Maintaining or increasing lean muscle mass, increasing force output, increasing velocity, improving chances of success are not a pipe dream with in season training. My message to the team, was we are only going to do what we agree upon matters. Not only that, we are only going to do what will make an impact with what we think matters. Tell them what you are going to do, how you are going to do it, and why it matters. From there encourage and support. 

Day after a game, win or lose, getting back to work is critical. Not letting whatever outcome impact future games. Getting in front of the team and driving home the importance of having short term memory and focussing on what is in front of us. We are going to do these things today, for instance block power clean 3×2 with 120sec rest means nothing without context. Instead, saying we are doing block power clean to increase power output, we want it fast and with great technique. This will translate to explosiveness on the field, the longer we can continue to perform olympic lifts in season the better we can perform in the postseason. 

Easily we could jump to just exercises, sets and reps, and move on. But that would not elicit a positive connection to the task. I am not talking about a pregame speech, but giving just a little context as to why something matters, makes it matter to the athlete. I would often say “give me one good set”. I would follow that with whatever you think allows for that. This would result in our athletes taking initiative during the movement prep or warm up sets.
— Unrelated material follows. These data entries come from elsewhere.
-- ==== Sys2Proof/Machine/CoreState.lean ====
section
/-! DEFINITION. State of one logical core (01 R17, 02 R44, 04 R121, 05 R149): sequencer, engines, registers, scratchpad and side memory. -/

namespace Sys2Proof.Machine

/-- Sticky flags and the first-invalid capture of one engine (03 R90, R91). -/
structure EngineFlags where
  ov : Bool
  un : Bool
  ix : Bool
  iv : Bool
  capValid : Bool
  capCause : Byte
  capInstr : BitVec 16
  capTensor : W32
  capElem : W64
  capBlock : W32
  deriving DecidableEq, Repr

/-- An event of one element of an instruction: destination element index, K block index, and what it sets. -/
structure ElemEv where
  elem : Nat
  block : Nat
  ev : Ev
  deriving DecidableEq, Repr

/-- Where an mx.mm stands that a save has stopped (04 R121): the next block, counted from the instruction's first, and the events of the blocks that
have entered. -/
structure BlockPos where
  next : Nat
  evs : List ElemEv
  deriving DecidableEq, Repr

/-- A wait of the sequencer (engine 0) or of the head of an engine's queue (05 R127): the fault it ends in, the instruction, the engine's active beats
when it began, which tell one execution from the next, and how long it has lasted, in units of 1/16 ns. -/
structure Wait where
  engine : Nat
  fault : Nat
  idx : Nat
  stamp : W64
  lasted : Nat
  deriving DecidableEq, Repr

/-- The update gate predicate (05 R146). -/
inductive Gate where
  | undecided
  | apply
  | skip
  deriving DecidableEq, Repr

/-- An instruction in an engine queue (05 R123, R149): its word, its index in the image, the scalar values copied with it,
its copy of the gate predicate, whether the engine has executed it and awaits its completion, and in twin mode the digest of its output (11 R320). -/
structure QEntry where
  word : W64
  idx : Nat
  scal : SMap 64
  g : Gate
  executed : Bool
  twin : Option W64
  deriving DecidableEq, Repr

/-- One open loop level (05 R129): the index of the first body instruction, the iteration count and the loop counter. -/
structure LoopLevel where
  start : Nat
  count : Nat
  lc : Nat
  deriving DecidableEq, Repr

/-- An open tile (04 R106): the descriptor it was opened with, kept scales, whether both scale pairs were positive and finite (03 R77), poison mark. -/
structure Tile where
  slot : Nat
  shape : Nat
  region : Nat
  tensor : W32
  rowOrigin : Nat
  colOrigin : Nat
  slice : Nat
  statSlot : Nat
  accFormat : Nat
  mode : Nat
  saturate : Bool
  nb : Nat
  parts : Nat
  tail : Nat
  scaled : Bool
  sA : W32
  sB : W32
  pairOk : Bool
  poisoned : Bool
  deriving DecidableEq, Repr

/-- An entry of the tensor statistics table (04 R118). -/
structure StatEntry where
  tensor : W32
  valid : Bool
  tiles : W32
  nonFiniteTiles : W32
  poisonedTiles : W32
  overflowed : W32
  firstNonFinite : W64
  nonFiniteElems : W64
  nonZero : W64
  zeroed : W64
  amax : W32
  deriving DecidableEq, Repr

/-- A pending watch of a wadi queue (05 R143), and how long it has been pending (05 R127). -/
structure Watch where
  value : W32
  token : Nat
  count : Nat
  idx : Nat
  lasted : Nat
  deriving DecidableEq, Repr

/-- A rectangle of a wadi transfer (07 R197). -/
structure Rect where
  remote : Nat
  rstride : Nat
  rowLen : Nat
  granule : Nat
  lstride : Nat
  rows : Nat
  reserved : Nat
  deriving DecidableEq, Repr

/-- A contiguous part of a transfer, at most 64 granules (07 R199). -/
structure Span where
  remote : Nat
  granule : Nat
  len : Nat
  deriving DecidableEq, Repr

/-- Phases of an accepted wadi descriptor (07 R198 to R200). -/
inductive DescPhase where
  | accepted
  | started
  | completed
  deriving DecidableEq, Repr

/-- An accepted wadi descriptor: its operation, whether it is a skipped post (05 R146), the spans not yet issued, the number of
requests in flight, and the translation entry that covered it at acceptance (12 R464). -/
structure Desc where
  id : Nat
  idx : Nat
  write : Bool
  ordered : Bool
  listCount : Nat
  listAddr : Nat
  inline' : Rect
  skipped : Bool
  phase : DescPhase
  spans : List Span
  inFlight : Nat
  entryVersions : List (Nat × Nat)
  deriving DecidableEq, Repr

/-- One wadi queue: the completion counter, descriptors in posting order, pending watches and the next descriptor number. -/
structure WadiQueue where
  c : W32
  descs : List Desc
  watches : List Watch
  nextId : Nat
  deriving DecidableEq, Repr

/-- A hop of a slot in a route plan (07 R187, R190): the link and the ripple of the frame, the hop before it (its number in the slot's list plus one, 0
for a first hop), the node it reaches, and the logical cores that the packet is for there. -/
structure PlanHop where
  link : Nat × Nat × Nat
  ripple : Nat
  after : Nat
  node : Nat
  members : List Nat
  deriving DecidableEq, Repr

/-- A packet whose launch has begun (07 R189, R190): its frame's first ripple, the slot's hops, and the first hops that are still to be launched. -/
structure Launch where
  base : Nat
  hops : List PlanHop
  left : List Nat
  deriving DecidableEq, Repr

/-- A packet held in a send buffer of the ripple port (07 R189): source bytes and poison map, slot, destination; `launch` once its first hop has left. -/
structure SendBuf where
  slot : Nat
  group : Bool
  dest : Nat
  granule : Nat
  token : Nat
  signal : Bool
  len : Nat
  bytes : List Byte
  poison : List Bool
  launch : Option Launch
  deriving DecidableEq, Repr

/-- The sequencer of a core (05 R129 to R132, R149). `waitTarget` is the target of a seq.wait.st that has started and holds. -/
structure Sequencer where
  pos : Nat
  loops : List LoopLevel
  waitTarget : Option W64
  ended : Bool
  stopped : Bool
  deriving DecidableEq, Repr

/-- The whole state of a logical core. `atBlock`: an mx.mm at the head of the matrix array's queue has stopped between blocks. `folded`: another logical core has its host (02 R46); `inSlot`: its state lies in its slot of the save area (13 R367); `on`: the physical core (die, number)
that holds its state, none while the slot does or before its first program. -/
structure Core where
  seq : Sequencer
  s : SMap 64
  t : SMap 32
  v : SMap 32
  vPoison : SMap 1
  acc : SMap 32
  marks : SMap 1
  tiles : List Tile
  stats : List (Nat × StatEntry)
  fm : EngineFlags
  fv : EngineFlags
  fr : EngineFlags
  gateCount : W32
  g : Gate
  tileIndex : W64
  key : BitVec 128
  queues : List (Nat × List QEntry)
  wadi : List (Nat × WadiQueue)
  sends : List SendBuf
  sp : SMap 8
  spPoison : SMap 1
  side : SMap 8
  sidePoison : SMap 1
  tileBeats : SMap 64
  beats : SMap 64
  image : Nat
  atBlock : Option BlockPos
  waits : List Wait
  folded : Bool
  inSlot : Bool
  on : Option (Nat × Nat)
  deriving DecidableEq, Repr

/-- Flags clear, capture invalid (03 R90: at context creation). -/
def EngineFlags.clear : EngineFlags := ⟨false, false, false, false, false, 0, 0, 0, 0, 0⟩

/-- A cleared statistics entry (04 R118): no first non-finite origin. -/
def StatEntry.clear : StatEntry := ⟨0, false, 0, 0, 0, 0, 0xFFFFFFFFFFFFFFFF, 0, 0, 0, 0⟩

/-- A wadi queue at the start of a run (05 R156). -/
def WadiQueue.empty : WadiQueue := ⟨0, [], [], 0⟩

/-- The sequencer at instruction 0 with an empty loop stack (05 R156). -/
def Sequencer.start : Sequencer := ⟨0, [], none, false, false⟩

/-- A core at context creation: flags, statistics, gate count and side memory clear (03 R90, 04 R118, 05 R139, 06 R175);
registers and scratchpad as log entry 17 says. -/
def Core.fresh : Core :=
  { seq := { Sequencer.start with ended := true }, s := [], t := [], v := [], vPoison := [], acc := [], marks := [], tiles := [], stats := [],
    fm := .clear, fv := .clear, fr := .clear, gateCount := 0, g := .undecided, tileIndex := 0, key := 0,
    queues := [], wadi := [], sends := [], sp := [], spPoison := [], side := [], sidePoison := [],
    tileBeats := [], beats := [], image := 0, atBlock := none, waits := [], folded := false, inSlot := false, on := none }

/-- A tensor table entry of a container (05 R153). -/
structure TensorEntry where
  id : W32
  format : Nat
  flags : Nat
  rank : Nat
  dims : List Nat
  deriving DecidableEq, Repr

/-- An invocation table entry (05 R154) with its tensor lists. -/
structure Invocation where
  operator : W32
  classReq : Nat
  classes : Nat
  inputs : List W32
  outputs : List W32
  split : Nat
  image : Nat
  first : Nat
  last : Nat
  deriving DecidableEq, Repr

/-- A slot of the slot map (07 R186). -/
structure SlotEntry where
  source : Nat
  group : Bool
  dest : Nat
  position : Nat
  allowance : Nat
  base : Nat
  length : Nat
  deriving DecidableEq, Repr

/-- A slot map (07 R186). -/
structure SlotMap where
  frame : Nat
  slots : List SlotEntry
  groups : List (List Nat)
  deriving DecidableEq, Repr

/-- A record of a scratchpad preload (05 R152). -/
structure Preload where
  granule : Nat
  bytes : List Byte
  deriving DecidableEq, Repr

/-- A loaded program container (05 R151 to R154), with the digest of its bytes as loaded (02 R58). -/
structure Program where
  cores : Nat
  modules : Nat
  bound : Nat
  waitLimit : Nat
  liveSize : Nat
  usesGate : Bool
  images : List (List W64)
  coreMap : List Nat
  tensors : List TensorEntry
  invocations : List Invocation
  slotMap : SlotMap
  tokenPlan : List (List Nat)
  preloads : List (List Preload)
  scalars : List (List W64)
  digest : List Byte
  deriving DecidableEq, Repr

end Sys2Proof.Machine
end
The idea that we have a set goal that is reasonable and agreed upon matters is empowering. 

Three days versus two days, olympic lifts or plyometrics, cybernetic versus programmed tonnage, pre practice or post practice lifts, etc are all really important considerations. Some of which we have no control over or have little input. What we do have control over is how we approach the situation, and in large that will have a far greater impact on the outcome than anything else. Focus on what matters and working at it relentlessly will have a far greater impact than anything else you could do.